START RECORDS TO PROCESS

-- ==== Sys2Proof/Machine/Joints.lean ====
section
/-!
DEFINITION. Coefficient banks, program switches, joint supervision, and the sequences of arms and auxiliary axes (chapter 06 from R174
on; 09 R290), with their commands. Owner 0-11 is an arm, 12 + n is AUXn.
-/

namespace Sys2Proof.Machine

open Sys2Proof

/-! ### Program switches (06 R176, R177) -/

def Chip.sup (c : Chip) (a : Nat) : Superv := vget c.joints.sup a
def onSup (c : Chip) (a : Nat) (f : Superv → Superv) : Chip := c.onJoints (fun j => { j with sup := vmod j.sup a f })

/-- The steady histories of the stages of a library program for an input u_pre (06 R176). -/
def steadyStages (ks : List (Rat × Rat × Rat × Rat × Rat)) (u : Rat) : Bytes :=
  (ks.foldl (fun (acc : Rat × Bytes) k =>
    let d := 1 + k.2.2.2.1 + k.2.2.2.2
    let y := if d = 0 then 0 else acc.1 * (k.1 + k.2.1 + k.2.2.1) / d
    let w := fun (v : Rat) => leI 4 (satI 32 (fixed 15 v))
    (y, acc.2 ++ w acc.1 ++ w acc.1 ++ w y ++ w y)) (u, [])).2

/-- The state half as the new program finds it (06 R176): the library programs share one format of bytes 0-39, and a custom program
keeps bytes 0-31 in it (R171), i_last among them; what its bytes 32-39 hold is its own (log 72). -/
def switched (old new : Program) (coef st : Bytes) : Bytes :=
  let pre := if old.custom || new.custom then
      fit 32 st ++ fit 8 ((fit 40 (Config.convertState old.identity new.identity (fit 40 st))).drop 32)
    else fit 40 st
  let pre := if new.observer then patch pre 32 (zeros 4) else pre
  let u := dyadic (ri pre 36 4) (-15)
  let tail := if new.custom then Config.steadyHistory new.identity pre
    else steadyStages (if new.q15 then (coefsQ15 new coef).stages else (coefsBf new coef).stages) u
  patch (patch st 0 pre) 64 tail

/-- An axis takes its Q15 or its normal program at a boundary (06 R176); a KX24 program is both. -/
def switchTo (c : Chip) (a : Nat) (want : Bool) : Chip :=
  let x := c.axis a
  match c.acfg a with
  | none => c
  | some g =>
    if x.q15 = want then c
    else if g.normal = g.q15 then onAxis c a (fun x => { x with q15 := want })
    else match findProgram c (if want then g.normal else g.q15), findProgram c (if want then g.q15 else g.normal) with
      | some p, some n => onAxis c a (fun x => { x with q15 := want, state := switched p n (fit 4096 x.coef) x.state })
      | _, _ => onAxis c a (fun x => { x with q15 := want })

/-- Steps of the enable sequence (06 R187). -/
def enableStep (t : SeqStep) : Bool := t = .power || t = .ramp || t = .release || t = .settle

/-- Whether an axis runs its Q15 program (06 R177, R191). -/
def needsQ15 (c : Chip) (o a : Nat) : Bool :=
  let s := c.seq o
  s.st = .enabling || s.test.isSome || s.testEnded || s.recovery.isSome || (s.tool.axes.contains a && enableStep s.tool.step)

/-! ### Sequences (06 R186-R191) -/

/-- Minimum off-time of an owner, ns (01 R31). -/
def offTime (c : Chip) (o : Nat) : Nat := (if o < 12 then c.cfg.sys.offArm else c.cfg.sys.offAux) * 1000000

/-- The axes the sequence of an owner commands: tool axes only while they are included (06 R191). -/
def seqAxes (c : Chip) (o : Nat) : List Nat := (ownerAxes c o).filter (fun a => !isTool c a || (c.seq o).tools.contains a)

/-- Tool axes present. -/
def toolAxes (c : Chip) (o : Nat) : List Nat := (ownerAxes c o).filter (fun a => isTool c a && toolPresent c a)

/-- Tool axes that joined later: present, and not yet included (06 R191). -/
def newTools (c : Chip) (o : Nat) : List Nat := (toolAxes c o).filter (fun a => !(c.seq o).tools.contains a)

/-- The tool axes' own disable sequence runs (06 R191). -/
def toolStops (s : ArmSeq) : Bool := s.tool.step = .brake || s.tool.step = .off

/-- The shut-down sequence or the minimum off-time after it runs (01 R28). -/
def shutsDown (c : Chip) (s : ArmSeq) : Bool :=
  (s.st = .stopping && s.stop = .disable)
    || (s.st = .disabled && (match s.offEnd with | some e => decide (c.now < e) | none => false))

/-- The conditions of R186 after the latching ones, all answered REFUSED_STATE. -/
def enableBars (c : Chip) (o : Nat) (tool : Bool) : Bool :=
  let s := c.seq o
  let d := c.sys.dev
  !(d = .commissioning || d = .ready || d = .automatic || d = .degraded) || s.st ≠ .disabled || s.fault.isSome
    || (ownerNodes c o).any (fun k => !(c.port k).claim && chCount c k .active = 0) || ownerClass c o = some 0
    || (ownerAxes c o).any (fun a => (!isTool c a || toolPresent c a) && stoSet c a) || (tool && s.tool.step ≠ .idle)

/-- Tool axes that joined later may be enabled in HOLD (06 R191). -/
def toolBars (c : Chip) (o : Nat) : Bool :=
  let s := c.seq o
  let d := c.sys.dev
  !(d = .commissioning || d = .ready || d = .automatic || d = .degraded) || s.st ≠ .hold || s.tool.step ≠ .idle || s.fault.isSome
    || (newTools c o).isEmpty || ownerClass c o = some 0
    || (ownerAxes c o).any (fun a => (!isTool c a || toolPresent c a) && stoSet c a)

/-- A latched enable ends with a status (01 R29, R30). -/
def endLatched (c : Chip) (o : Nat) (st : Status) : Chip :=
  match (c.seq o).latched with
  | some (op, ring, seq) => complete (onSeq c o (fun s => { s with latched := none })) op st ring seq
  | none => c

/-- An axis enters its enable sequence: set-point at the measured position, nothing committed yet, its timers at rest (06 R187; 05 R159). -/
def freshAxis (c : Chip) (a : Nat) : Chip :=
  onSup (onAxis (holdMeasured c a) a (fun x => { x with out := none })) a (fun s => { s with
    overFor := 0, missing := 0, frozenSince := none, resSince := none, satRun := 0, enabled := false })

END RECORDS TO PROCESS

### [ASSIGNMENT]
If the word "normal" appears in a line above, copy that line.

### [EXERCISE RESULT]
/-- An axis takes its Q15 or its normal program at a boundary (06 R176); a KX24 program is both. -/
    else if g.normal = g.q15 then onAxis c a (fun x => { x with q15 := want })
    else match findProgram c (if want then g.normal else g.q15), findProgram c (if want then g.q15 else g.normal) with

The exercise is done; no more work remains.